╭──

/-- Evaluate one tile row of an output at t_eval; `emit` when its pixels leave. -/
def State.evalRow (s : State) (o row tEval : Nat) (emit : Bool) : State :=
  let d := s.outSet o
  let cols := outCols o d
  let safe := s.inSafe
  let (book, recs) := s.rowAreas o row tEval
  let areas := if safe then s.safeAreas o row tEval else book
  let s1 := (each (from' (row * cols) cols) s (fun s t => s.checkTag o t)).writeBack o recs
  let s2 := { s1 with comp := { s1.comp with voids := Tbl.set s1.comp.voids [] (128 * o + row) areas } }
  let touched := union (areas.filterMap (·.layer)) ((s2.comp.episodes.filter (fun e => e.output == o)).map (·.layer))
  let s3 := each (touched.foldl insertNat []) s2 (fun s l => s.updateEpisode o tEval l)
  if !emit then s3
  else if safe then s3.renderRow o row
  else (s3.sendVoids o areas).sendLegends o (s3.legendsOf o row areas)

/-- Tiles of a row with a voided area. -/
def State.rowVoids (s : State) (o row : Nat) : Nat :=
  if s.inSafe then outCols o (s.outSet o)
  else (((Tbl.get s.comp.voids [] (128 * o + row)).map (·.tile)).foldl insertNat []).length

/-! ## Messages (Table 12-6) -/

/-- Layers voided on an output, with reason and age. -/
def State.voidedLayers (s : State) (o : Nat) : List (Nat × Nat × Option Nat) :=
  let ls := ((s.areasOf o).filterMap (·.layer)).foldl insertNat []
  ls.filterMap (fun l => (s.layerVoid o l).map (fun x => (l, x.1, x.2)))

/-- `FRESH_STATUS_GET`. A panel has no echo: its echo state is not stated (log entry 3). -/
def execFreshStatusGet (dt : Nat) (p : Fin 4) (s : State) : Host.Outcome State Fault Refusal :=
  .next (s.serve dt p 0x0602 (fun s r =>
    let o := r.u8 0
    let l := s.voidedLayers o
    if 31 < o ∨ (r.u16 2 ≠ 0 ∧ l.length ≤ r.u16 2) then s.status p r stNotSupported
    else
      let part := (l.drop (r.u16 2)).take ((r.room - 8) / 8)
      let echo := if isHead o then s.echoState o else Config.measured s.draw % 256
      s.answer p r stOk (Bytes.cat
        (Bytes.join [leBytes 1 o, leBytes 1 echo, leBytes 1 (b2n (s.comp.replaced.toNat.testBit o)), leBytes 1 0,
          leBytes 2 l.length, leBytes 2 part.length])
        (wordsLE (part.flatMap (fun e => [e.1 + e.2.1 <<< 28, min (e.2.2.getD 0xFFFFFFFF) 0xFFFFFFFF]))))))

/-- An output emits composed content (R46): a scanning head that is not held, or a running panel. -/
def State.emitting (s : State) (o : Nat) : Bool :=
  if !s.sets.active.shows o then false
  else if isHead o then s.scanning o && !(s.head o).standbyHeld
  else decide ((s.panel (o - 24)).state = .running)

/-- `FRESH_PROOF_RUN` (R46 to R49): the response is held. -/
def execFreshProofRun (dt : Nat) (p : Fin 4) (s : State) : Host.Outcome State Fault Refusal :=
  .next (s.serve dt p 0x0603 (fun s r =>
    let mask := r.u32 0
    let col := r.u16 4
    let row := r.u16 6
    let fits (o : Nat) : Bool :=
      let d := s.outSet o
      decide ((col + 4) * 64 ≤ outW o d ∧ (row + 2) * 32 ≤ outH o d)
    if s.inSafe then s.status p r stDenied
    else if s.comp.proof.isSome ∨ !s.canHold p then s.status p r stBusy
    else if (maskBits 32 mask).any (fun o => s.sets.active.shows o && !fits o) then s.status p r stNotSupported
    else
      let idle := (maskBits 32 mask).filter (fun o => !s.emitting o)
      let pr : Proof := { port := p, tag := r.tag, mask := mask, col := col, row := row }
      let s1 := s.hold p r 0
      (each idle { s1 with comp := { s1.comp with proof := some pr } } (fun s o => s.proofResult o 0xFF)).proofFinish))

end Sys2Proof.Machine
end

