/-- The debounced state, flags and counts after a scan with the deltas already taken (R190 to R192). -/
def KeyRun.decide' (x : KeyRun) (d : KeyDesc) (k now : Nat) : KeyRun :=
  let p : Int := pressThreshold d k
  let r : Int := releaseThreshold d k
  let ratio : Bool := !keyFt d k || decide (x.dT * 16 ≤ keyWaterK d * x.dF)
  let wet : Bool := !ratio && (decide (r ≤ x.dF) || decide (r ≤ x.dT))
  let neg : Bool := decide (x.dF ≤ -r)
  let toward : Bool := if x.pressed then decide (x.dF < r) && !wet else decide (p ≤ x.dF) && ratio
  let n := if toward then x.count + 1 else 0
  let change : Bool := decide (keyDebounce d ≤ n)
  let warm : Bool := keyGlove d && !x.pressed && decide (p ≤ 4 * x.dF) && decide (100 * x.dF ≤ 60 * p)
  let hn := if warm then x.hoverCount + 1 else 0
  let x1 : KeyRun := { x with
    count := if change then 0 else n, wet := wet, negDrift := neg, hoverCount := hn
    hover := (x.hover || decide (keyDebounce d ≤ hn)) && decide (p ≤ 4 * x.dF) && keyGlove d }
  if !change then x1
  else if x.pressed then
    { x1 with pressed := false, presentAtStart := false, held := false, stuck := false }
  else { x1 with pressed := true, pressedAt := now, hover := false, hoverCount := 0 }

/-- Take the deltas of a scan, dT where it has a T phase (R189), and the run of one sign (R194). -/
def KeyRun.measure (x : KeyRun) (smp : KeySample) (tPhase : Bool) (now : Nat) : KeyRun :=
  let dF : Int := (smp.rawF : Int) - x.baseline
  let sign := Int.sign dF
  { x with
    raw := smp.rawF, dF := dF, dT := if tPhase then (smp.rawT : Int) - x.baseline else x.dT, sign := sign
    signSince := if sign = x.sign ∧ sign ≠ 0 then x.signSince else now }

/-- Move a baseline towards the raw value by a step, never past it. -/
def stepTo (base target step : Nat) : Nat := if base ≤ target then min target (base + step) else max target (base - step)

/-- The baseline tracks (R194), `dt` ns after the scan before. -/
def KeyRun.track (x : KeyRun) (d : KeyDesc) (k now dt : Nat) (anyPressed : Bool) : KeyRun :=
  match x.base with
  | some b =>
    if x.pressed ∨ x.wet ∨ anyPressed ∨ ((releaseThreshold d k : Int) ≤ x.dF ∧ !x.negDrift) then x
    else
      let rate := if x.negDrift ∨ x.signSince + 10000000000 ≤ now then keyTrackMax d else keyTrackMin d
      { x with base := some (stepTo b (x.raw * 1000000000) (rate * dt)) }
  | none => x

/-! ## A scan of a group (R192 to R195) -/

/-- A scan has a T phase: an enabled key has `FT` set (R189). -/
def hasTPhase (d : KeyDesc) : Bool := (upTo 24).any (fun k => keyEnable d k && keyFt d k)

/-- The key of a group after a scan: formed or decided where it is enabled; every channel is measured (R189). -/
def State.scanKey (s : State) (g k : Nat) (smp : KeySample) : KeyRun :=
  let x := (s.keyGroup g).key k
  let d := (s.keyGroup g).set
  let now := s.time.now
  let x0 : KeyRun := ({ x with recent := (smp.rawF :: x.recent).take 64 } : KeyRun).measure smp (hasTPhase d) now
  if !keyEnable d k then x0
  else match x.base with
    | none => x0.form d k smp.rawF now (s.keyReference g k)
    | some _ => x0.decide' d k now

/-- The baselines of a group begin to form: a stored reference is read, and one that is absent or fails its CRC is recorded; the
group then starts as CLEAN_START (R193). -/
def State.beginForming (s : State) (g : Nat) : State :=
  let x := s.keyGroup g
  if !keyStoredRef x.set then s
  else
    let bad : Bool := Tbl.has s.keyRef g && !Config.refReads s.draw g
    let s1 := s.setKeyGroup g { x with refBad := bad }
    if !Tbl.has s.keyRef g then s1.log 0x5020 [g, 1, 0, 0] else if bad then s1.log 0x5020 [g, 2, 0, 0] else s1
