/-- The units of a domain are as after a fresh power-up. -/
def State.freshUnits (s : State) (d : Nat) : State :=
  if 4 ≤ d ∧ d < 8 then
    { s with src := { s.src with dec := Tbl.mapAll s.src.dec {} (fun i x =>
      if x.core = some (d - 4) then x.afterReset (s.heldSets i) else x) } }
  else if d = 8 then s.stopEncoder.replaceJobs
  else if 9 ≤ d ∧ d < 13 then
    { s with comp := { s.comp with out := Tbl.mapAll s.comp.out {} (fun _ x => x.restart) } }
  else if d = 13 then
    let s1 := (each (upTo 24) s (fun s h => (s.proofDrop h).endVoids h)).dropTags
    let s2 := { s1 with
      heads := []
      panels := Tbl.mapAll s1.panels {} (fun _ x =>
        if x.push.isSome then { x with push := none, fullDue := true } else x) }
    each ((upTo 24).filter s2.sets.active.shows) s2.notePanic (fun s h =>
      let stopped := (s1.head h).safeStopped
      (s.setHead h { state := if stopped then .off else .locking, safeStopped := stopped }).refreshProven h)
  else if 14 ≤ d ∧ d < 18 then
    each [2 * (d - 14), 2 * (d - 14) + 1] s (fun s c =>
      let x := s.chan c
      match x.state with
      | .absent => s
      | .retired => s.setChan c { repairsUsed := x.repairsUsed, repairShort := x.repairShort }
      | _ => s.setChan c { repairsUsed := x.repairsUsed, repairShort := x.repairShort, sizeMiB := x.sizeMiB, rate := x.rate })
  else if 18 ≤ d ∧ d < 24 then (s.lanesDown d).lanesUp d
  else if d = 24 then { s with panels := [] }.keysFast.startConsole
  else
    each [0, 1] s (fun s p =>
      s.setPort p { s.port p with msixTable := ({} : PortSt).msixTable, msixPending := 0 })

/-- `DOMAIN_RESET`: of a switched domain other than 1 to 3 that is on. The pending commit is withdrawn, its held response
posted (R141); sessions and safe state stay. -/
def execDomainReset (dt : Nat) (d : Fin 26) (s : State) : Host.Outcome State Fault Refusal :=
  let s1 := s.elapse dt
  if !s1.tellerUp ∨ d.val < 4 ∨ !(s1.domain d).on then .next s1
  else
    let detail := s1.openDetail
    let s2 := match s1.sets.pending with
      | some c => ((s1.endCommit c .withdrawn).log 0x3104 [c.seq, c.group, 7, 0]).deferResponse c
      | none => s1
    let s3 := if s2.power.started then
        { s2 with power := { s2.power with resetKind := 7, resetDetail := detail } } else s2
    let s4 := s3.log 0x0001 [7, detail, s3.auditorRecent.length, w32 s3.time.room]
    let s5 := ((s4.domainOff d 3).freshUnits d).domainOn d 3
    .next (s5.selfTests d (s5.testOf d))

/-! ## The end of a start (R88, R313, R383) -/

/-- The self-test of a decoder core at a start (R88): its domain comes up for the test and goes down again. -/
def State.testCore (s : State) (c : Nat) : State :=
  let s1 := s.domainOn (4 + c) 1
  let (s2, l) := s1.testDomain (4 + c) (s1.testOf (4 + c))
  if l ≠ [] then s2.coreFails c
  else
    let s3 := { s2 with src := { s2.src with cores := Tbl.set s2.src.cores {} c { failed := false } } }
    if s3.needs (4 + c) then s3 else s3.domainOff (4 + c) 1

/-- Re-examine the stored service causes (R313): a cause whose condition was not found again clears; those of R316 bits 6
to 8 never do. -/
def State.reexamineCauses (s : State) : State :=
  if !s.power.reexamine then s
  else
    each (upTo 6) { s with power := { s.power with reexamine := false } } (fun s b =>
      if s.fault.service.toNat.testBit b ∧ !s.fault.active.any (fun a => serviceCause a.source == some b) then
        { s with fault := { s.fault with service := s.fault.service &&& ~~~(BitVec.ofNat 9 (1 <<< b)) } }.log 0x8031
          [b, w32 (Config.measured s.draw), 0, 0]
      else s)

/-- A lane that stays retired keeps its fault, and with it its service cause (Table 9-4, R313; log entry 58). -/
def State.stillRetired (s : State) : State :=
  each ((upTo 48).filter (fun l => decide ((s.links.lane l).state = .retired)
    && !s.fault.active.any (fun a => a.source == 0x031 && a.param == l))) s (fun s l => s.raised 0x031 l)

/-- Step 7 (Table 17-5): the domains the restored configuration needs, each tested. -/
def State.powerNeeded (s : State) : State :=
  each ((from' 8 17).filter (fun d => s.needs d && s.allows d && !(s.domain d).on)) s (fun s d =>
    let s1 := s.domainOn d 1
    (s1.selfTests d (s1.testOf d)).domainStarts d)

/-- `START_COMPLETE` (R383, R336): every step has finished; ALIVE begins, unless the device starts in safe state. -/
def execStartComplete (dt : Nat) (s : State) : Host.Outcome State Fault Refusal :=
  let s1 := s.elapse dt
  if !s1.tellerUp ∨ s1.power.started then .next s1
  else
    let s2 := (s1.reach 6).applyTable
    let s3 := ((each (upTo 4) s2 State.testCore).reach 7).powerNeeded.stillRetired.reexamineCauses
    let s4 := { s3 with
      power := { s3.power with started := true }
      fault := { s3.fault with alive := !s3.inSafe }
      pair := { s3.pair with arbSince := s3.time.now } }
    .next ((s4.log 0x0002
      [(s4.time.now - s4.power.resetAt) / 1000000, s4.sec.running.version, lifeCode s4.sec.lifecycle, 0]).notifyHealth false)

/-- `PERST_RISE` (R384): the port answers configuration requests, whatever the progress of start. -/
def execPerstRise (dt : Nat) (h : Fin 2) (s : State) : Host.Outcome State Fault Refusal :=
  let s1 := s.elapse dt
  .next { s1 with power := { s1.power with perst := s1.power.perst ||| BitVec.ofNat 2 (1 <<< h.val) } }

/-! ## The end of a flash write (R289) -/

/-- What a message marked Flash stores, and its answer. -/
def State.flashDone (s : State) (j : FlashJob) : State :=
  let p := j.port
  let r := j.req
  match r.opcode with
  | 0x0103 =>
    let img := j.image.getD {}
    ({ s with sec := { s.sec with staged := j.image } }.stageEnd stOk).answer p r stOk (wordsLE [img.crc, img.version])
  | 0x0803 => (s.storeReference (r.u8 0)).status p r stOk
  | 0x0C01 => (s.storePair r).status p r stOk
  | 0x0D01 => (s.storeTable (r.payload.bits 6688)).status p r stOk
  | 0x0E03 => (s.storeDelays r).status p r stOk
  | 0x0F02 =>
    (match lifeOfCode (r.u8 0) with
      | some t => s.advanceLifecycle p t
      | none => s).status p r stOk
  | _ => s.status p r stOk

/-- `FLASH_WRITE_COMPLETE` (R289): a failed write leaves the stored copy in force. -/
def execFlashWriteComplete (dt : Nat) (ok : Bool) (s : State) : Host.Outcome State Fault Refusal :=
  let s1 := s.elapse dt
  match s1.power.flash with
  | some j =>
    if !s1.tellerUp then .next s1
    else
      let s2 := { s1 with power := { s1.power with flash := none } }
      if ok then .next (s2.flashDone j)
      else
        let s3 := if j.req.opcode = 0x0103 then s2.stageEnd stFlashFailed else s2
        .next (s3.flashError.status j.port j.req stFlashFailed)
  | none => .next s1

end Sys2Proof.Machine
end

╰──

:: Your objective ::
From the listing above, output exactly the run of lines that starts with the line containing "def execFlashWriteComplete (dt" and ends with the line containing "let s3 := if j.req.opcode".

:: Completed exercise ::
def execFlashWriteComplete (dt : Nat) (ok : Bool) (s : State) : Host.Outcome State Fault Refusal :=
  let s1 := s.elapse dt
  match s1.power.flash with
  | some j =>
    if !s1.tellerUp then .next s1
    else
      let s2 := { s1 with power := { s1.power with flash := none } }
      if ok then .next (s2.flashDone j)
      else
        let s3 := if j.req.opcode = 0x0103 then s2.stageEnd stFlashFailed else s2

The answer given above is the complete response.